Will lithium discovery help Zimbabwe in its debt crisis
THE Centre for Natural Resource Governance (CNRG) recently hosted a side session during the 15th edition of the Alternative Mining Indaba that explored the connection between debt and critical minerals.
The main objective of this session was to examine how debt, critical minerals, and the need for a fair energy transition are all interrelated.
It was an opportunity to investigate the challenges as well as opportunities in controlling debt, securing critical minerals, and ensuring a fair and equitable shift towards sustainable energy sources.
Besides addressing these interconnected issues’ geopolitical, economic, and social aspects, the session also sought to identify ways to move towards a more equitable and sustainable energy transition using a feminist lens.
Global demand for lithium, a crucial component used in producing batteries for electric vehicles and renewable energy storage, has spiked over recent years as automobiles turn electric.
If Zimbabwe, with its significant lithium reserves, can efficiently extract and export the resource, it could generate revenue through exports, attract foreign investment, and contribute to economic growth.
Most importantly, for a country saddled with a huge debt burden revenue from the sector can be a boon in settling external debt from bilateral (China) and multilateral lenders including the International Monetary Fund (IMF).
Additionally, addressing a ballooning external debt crisis requires comprehensive economic policies, debt management strategies, and structural reforms, among other measures.
However, it is crucial to note that the impact of resource discoveries on a country’s economy is complex and depends on several factors, such as governance, infrastructure, market conditions, and global commodity prices.
Mining communities are often characterised by poverty due to the depletion of resources by mining companies and individuals.

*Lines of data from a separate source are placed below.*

theorem State.rxCause_gates {p bit : Nat} (hk : s.SameGates s₀) : (s.rxCause p bit).SameGates s₀ := by
  have h : (s.updPort p fun q => { q with cause := q.cause.setBit bit true }).SameGates s₀ := updPort_gates hk rfl rfl
  unfold rxCause
  dsimp only
  split
  · exact raise_gates h
  · exact h

theorem State.setTimer_gates {p k : Nat} {v : Option Word} (hk : s.SameGates s₀) : (s.setTimer p k v).SameGates s₀ := updPort_gates hk rfl rfl

theorem State.store_gates {row : Bool} {key : Nat} {v : Word} (hk : s.SameGates s₀) : (s.store row key v).SameGates s₀ := by
  unfold store
  split
  · exact gates_mk hk
  · exact gates_mk hk

theorem State.underStart_gates {p : Nat} {age : Nat} {f : State → State} (hk : s.SameGates s₀)
    (hf : ∀ t, t.SameGates s₀ → (f t).SameGates s₀) : (s.underStart p age f).SameGates s₀ := by
  have before (l : List Past) : (l.foldr (fun e s => s.store e.row e.key e.old) s).SameGates s₀ := by
    induction l with
    | nil => exact hk
    | cons e l ih => exact store_gates ih
  exact foldl_gates (hf _ (before _)) fun _ _ h => store_gates h

end

/-! ### The functions of the model, in its order -/

section
variable {s s₀ : State}

theorem State.freshBytes_gates {n : Nat} (hk : s.SameGates s₀) : (s.freshBytes n).2.SameGates s₀ := gates_mk hk

theorem State.notePast_gates {row : Bool} {key : Nat} {old new : Word} (hk : s.SameGates s₀) : (s.notePast row key old new).SameGates s₀ := by
  unfold notePast
  split
  · exact hk
  · exact gates_mk hk

theorem State.setPortReg_gates {idx sub : Nat} {v : Word} (hk : s.SameGates s₀) : (s.setPortReg idx sub v).SameGates s₀ :=
  setReg_gates (notePast_gates hk)

theorem State.setDoorRow_gates {c r : Nat} {w : DoorRow} (hk : s.SameGates s₀) : (s.setDoorRow c r w).SameGates s₀ := gates_mk hk

theorem State.updDoor_gates {c : Nat} {f : DoorUnit → DoorUnit} (hk : s.SameGates s₀) : (s.updDoor c f).SameGates s₀ := gates_mk hk

theorem State.parityErr_gates {c r : Nat} (hk : s.SameGates s₀) : (s.parityErr c r).SameGates s₀ := raiseOnce_gates (bump_gates (updDoor_gates hk))

theorem State.doorLookup_gates {c mac vid : Nat} {kinds : List Nat} (hk : s.SameGates s₀) : (s.doorLookup c mac vid kinds).2.SameGates s₀ := by
  unfold doorLookup
  dsimp only
  repeat' with_reducible first
    | assumption | apply parityErr_gates | apply foldl_gates | intro _

theorem State.doorDest_gates {p vid da : Nat} {out : DoorOut} (hk : s.SameGates s₀) : (s.doorDest p vid da out).2.SameGates s₀ := by
  unfold doorDest
  dsimp only
  repeat' with_reducible first
    | assumption | apply doorLookup_gates | apply bumpPort_gates | split

theorem State.doorPunt_gates {p source : Nat} (hk : s.SameGates s₀) : (s.doorPunt p source).2.SameGates s₀ := bumpPort_gates hk

theorem State.doorDecide_gates {p sa da fvid : Nat} (hk : s.SameGates s₀) : (s.doorDecide p sa da fvid).2.SameGates s₀ := by
  unfold doorDecide
  dsimp only
  repeat' with_reducible first
    | assumption | apply bumpPort_gates | apply doorLookup_gates | apply raiseOnce_gates | apply doorDest_gates | apply doorPunt_gates
    | split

Africa is home to critical minerals essential for transitioning from high-emission energy sources like coal to renewable sources that can reduce carbon emissions in line with the target of limiting global temperature rise to 1.5oC by 2050.
Further, the structure of Africa’s mining sector still relies heavily on the “pitto-port” model, which involves sending mineral ores overseas for processing.
The security of critical mineral supply chains is becoming increasingly important for many nations due to the anticipated increase in demand brought on by the global adoption of clean energy technology.
China’s dominant position in the production and processing of numerous critical minerals has raised geopolitical concerns.
External debt payments are a significant obstacle to achieving a just energy transition in Africa, as debt settlement is often a priority at the expense of strategic infrastructure development and socio-economic expenditure for largely impoverished populations.
Many countries are struggling to invest in infrastructure and technology for renewable energy due to the large amounts of natural resource-backed loans being entered into between the Global North and Global South.
Heavy external debt can also impact a nation’s creditworthiness, limiting access to affordable finance for renewable energy projects and raising borrowing prices overall, which can impede the advancement of an equitable energy transition.
Zimbabwe has abundant lithium reserves; it is crucial to manage the extraction and exportation of the resource responsibly.
This includes establishing regulatory frameworks, environmental safeguards, and fair revenue-sharing mechanisms to ensure long-term sustainability and equitable distribution of benefits.
Enhancing governance, transparency, and accountability is vital for attracting investment, managing resources, and rebuilding trust.
Implementing measures to combat corruption and promote good governance can help create a favorable economic growth and debt management environment. Recommendations
•It is recommended that African governments conduct mineral resource audits, also known as geological surveys, to better inform their negotiations of mining concessions. Evidence suggests that many African governments lack knowledge of the quantities and types of resources they own, resulting in under-negotiated contracts. For instance, some countries have agreed to platinum concessions, but mining companies end up extracting other minerals such as gold, rhodium, and palladium.
•It is necessary to enhance transparency and accountability in the mining sector to allow the public, including civil society and independent experts, to examine mining contracts. The contents of most mining contracts are controversial and hidden and often do not benefit the local communities whose lives are impacted and altered by the extraction of these resources. African governments should examine the tax relief and expenses mining companies declare to prevent tax evasion.